Jordan canonical form of a 5 x 5 matrix

Question

If A is a complex 5 × 5 matrix with characteristic polynomial f = (x − 2)$^3$ (x + 7)$^2$ and minimal polynomial p = (x − 2)$^2$ (x + 7), what is the Jordan form for A?

I have got an answer very close to the correct one of \begin{bmatrix} 2 & 0 & 0 & 0 & 0 \\ 1 & 2 & 0 & 0 & 0 \\ 0 & 0 & 2 & 0 & 0 \\ 0 & 0 & 0 & -7 & 0 \\ 0 & 0 & 0 & 0 & -7 \\ \end{bmatrix} However I was wondering why the answer is not \begin{bmatrix} 2 & 0 & 0 & 0 & 0 \\ 0 & 2 & 0 & 0 & 0 \\ 0 & 0 & 2 & 0 & 0 \\ 0 & 0 & 0 & -7 & 0 \\ 0 & 0 & 0 & 0 & -7 \\ \end{bmatrix} Where does the 1 come from in the second row?

Thanks

Answer 1

A matrix is diagonalizable iff its minimal polynomial factors as a product of different linear factors, so for your matrix to be similar to the lower matrix its minimal polynomial would have to be $\;(x-2)(x+7)\;$.

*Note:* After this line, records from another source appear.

/-- Settles O56, by the cases of `step_cases`. -/
theorem stepKeepsConstantState : Obligations.StepKeepsConstantState := by
  intro s t hst
  rcases step_cases hst with ⟨-, -, ht⟩ | ⟨k, rest, u, -, -, -, rfl⟩ | ⟨-, -, rfl⟩ | ⟨a, rest, -, -, ha⟩
  · exact (tickStep_frame ht).1.keepsConstants
  · exact resetEngine_keepsConstants s
  · exact ⟨rfl, rfl, fun _ => rfl⟩
  · exact (actionEffect_of_perform ha).keepsConstants

/-- Settles O59, by the effects of the operations. -/
theorem onlyInitChangesEngineSetup : Obligations.OnlyInitChangesEngineSetup := by
  intro i s t h
  have he := effect_of_exec h
  obtain ⟨h0, h1, h2, h3⟩ := he.keepsOperands
  exact ⟨h0, h1, h2, h3, fun hn => he.keepsSetup hn⟩

end Sys2Proof.Machine

/-! ## The slot loop over a sound index -/

namespace Sys2Proof.Machine

/-- The slots of a bank with the given numbers, in the numbers' order. -/
def listedSlots (slots : List Slot) (ns : List Nat) : List Slot := ns.filterMap (slots[·]?)

section Loop

variable {p : Params} {m : Mix} {e : SlotNo} {sl : Slot}

theorem active_of_contributes (h : contributes sl = true) : sl.active = true := by
  simp only [contributes, Bool.and_eq_true] at h
  exact h.1

/-- One pass over an entry of the bank: the slot takes its frame step and adds what it contributes. -/
theorem mixEntry_eq (h : m.slots[e.toNat]? = some sl) :
    mixEntry p m e =
      { slots := m.slots.set e.toNat (frameStep p sl)
        sum := m.sum + if contributes sl then contribution p sl else 0
        n := m.n + if contributes sl then 1 else 0 } := by
  by_cases ha : sl.active = true
  · by_cases hc : contributes sl = true <;> simp [mixEntry, h, frameStep, ha, hc]
  · have hc : ¬contributes sl = true := mt active_of_contributes ha
    have hset : m.slots.set e.toNat sl = m.slots := by
      obtain ⟨hlt, rfl⟩ := List.getElem?_eq_some_iff.1 h
      exact List.set_getElem_self hlt
    simp [mixEntry, h, frameStep, ha, hc, hset]

theorem mixEntry_getElem?_ne {i : Nat} (h : e.toNat ≠ i) : (mixEntry p m e).slots[i]? = m.slots[i]? :=
  mixLoop_unlisted p [e] m i (by simpa using h)

/-- A slot that distinct entries list takes exactly one frame step. -/
theorem mixLoop_listed (p : Params) (es : List SlotNo) (m : Mix) (hd : (es.map BitVec.toNat).Nodup) {i : Nat}
    (hi : i ∈ es.map BitVec.toNat) (h : m.slots[i]? = some sl) :
    (es.foldl (mixEntry p) m).slots[i]? = some (frameStep p sl) := by
  induction es generalizing m with
  | nil => exact absurd hi List.not_mem_nil
  | cons e es ih =>
    rw [List.map_cons, List.nodup_cons] at hd
    obtain ⟨hnew, hd⟩ := hd
    rw [List.foldl_cons]
    by_cases hei : e.toNat = i
    · subst hei
      have hrest : ∀ x ∈ es, x.toNat ≠ e.toNat := fun x hx he => hnew (he ▸ List.mem_map_of_mem hx)
      rw [mixLoop_unlisted p es _ _ hrest, mixEntry_eq h,
        List.getElem?_set_self (List.getElem?_eq_some_iff.1 h).1]
    · have hmem : i ∈ es.map BitVec.toNat := (List.mem_cons.1 hi).resolve_left (Ne.symm hei)
      exact ih _ hd hmem ((mixEntry_getElem?_ne hei).trans h)

theorem listedSlots_mixEntry (p : Params) (m : Mix) (ns : List Nat) (h : e.toNat ∉ ns) :
    listedSlots (mixEntry p m e).slots ns = listedSlots m.slots ns :=
  List.filterMap_congr fun _ hi => mixEntry_getElem?_ne fun he => h (he ▸ hi)

/-- What distinct entries of the bank add up to: the contributions, and the number, of the contributors they list. -/
theorem mixLoop_total (p : Params) (es : List SlotNo) (m : Mix) (hd : (es.map BitVec.toNat).Nodup)
    (hin : ∀ i ∈ es.map BitVec.toNat, i < m.slots.length) :
    (es.foldl (mixEntry p) m).sum =
        m.sum + ((contributors (listedSlots m.slots (es.map BitVec.toNat))).map (contribution p)).sum ∧
      (es.foldl (mixEntry p) m).n =
        m.n + (contributors (listedSlots m.slots (es.map BitVec.toNat))).length := by
  induction es generalizing m with
  | nil => simp [listedSlots, contributors]
  | cons e es ih =>
    rw [List.map_cons] at hd hin ⊢
    obtain ⟨hnew, hd⟩ := List.nodup_cons.1 hd
    obtain ⟨sl, he⟩ : ∃ sl, m.slots[e.toNat]? = some sl :=
      ⟨_, List.getElem?_eq_getElem (hin e.toNat List.mem_cons_self)⟩
    obtain ⟨hsum, hn⟩ := ih (mixEntry p m e) hd fun i hi => by
      rw [mixEntry_length]
      exact hin i (List.mem_cons_of_mem _ hi)
    have hcons : listedSlots m.slots (e.toNat :: es.map BitVec.toNat) =
        sl :: listedSlots m.slots (es.map BitVec.toNat) := List.filterMap_cons_some he
    rw [List.foldl_cons, hsum, hn, listedSlots_mixEntry p m _ hnew, hcons, mixEntry_eq he]
    by_cases hc : contributes sl = true
    · have hfilter (l : List Slot) : contributors (sl :: l) = sl :: contributors l :=
        List.filter_cons_of_pos hc
      simp only [hc, if_true, hfilter, List.map_cons, List.sum_cons, List.length_cons]
      omega
    · have hfilter (l : List Slot) : contributors (sl :: l) = contributors l :=
        List.filter_cons_of_neg hc
      simp only [hc, Bool.false_eq_true, if_false, hfilter]
      omega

The one in the second row of the correct matrix is what "breaks" the diagonalizability of your matrix, and it comes from something called "generalized eigenvector", meaning: there are not three linearly independet eigenvectors related to the eigenvalue $\;2\;$, only two of them. The "third one" is the so-called generalized eigenvector.

Answer 2

Check your notes and review the minimal polynomial. Note that a matrix will be diagonalizable if and only if every (distinct) factor in the minimal polynomial has exponent $1$.

In general, the exponent of a factor in the minimal polynomial tells you the size of the largest associated Jordan block.

Answer 3

We see that $\lambda = 2$ is a an eigenvalue with algebraic multiplicity $3$ since $(x-2)^3$ shows up in the characteristic polynomial but the geometric multiplicity if only $2$ since the minimal polynomial doesn't split into distinct linear factors. Thus the matrix is not diagonalizable and the eigenvalue $\lambda= 2$ has a degenerative eigenspace. That $1$ off of the diagonal expresses these qualities.

Answer 4

For each eigenvalue$~\lambda$, you may have one or more Jordan blocks, and the may have different sizes. The exponent of $(x-\lambda)$ in the characteristic polynomial gives the sum of all sizes of Jordan blocks for$~\lambda$, while the exponent of $(x-\lambda)$ in the minimal polynomial gives the size of the largest Jordan block for$~\lambda$.

So here for $\lambda=-7$ all blocks have size$~1$ (meaning "this part" is diagonalisable) and there are two such blocks. For $\lambda=2$ the largest block must have size$~2$ (so that you must have at least one nonzero off-diagonal coefficient, and this part is not diagonalisable), and the sum of the block sizes must be $3$, which is only possible with one block of size$~2$ and another block of size$~1$. This gives you all Jordan block sizes, and (up to permutation of the Jordan blocks) the Jordan normal form.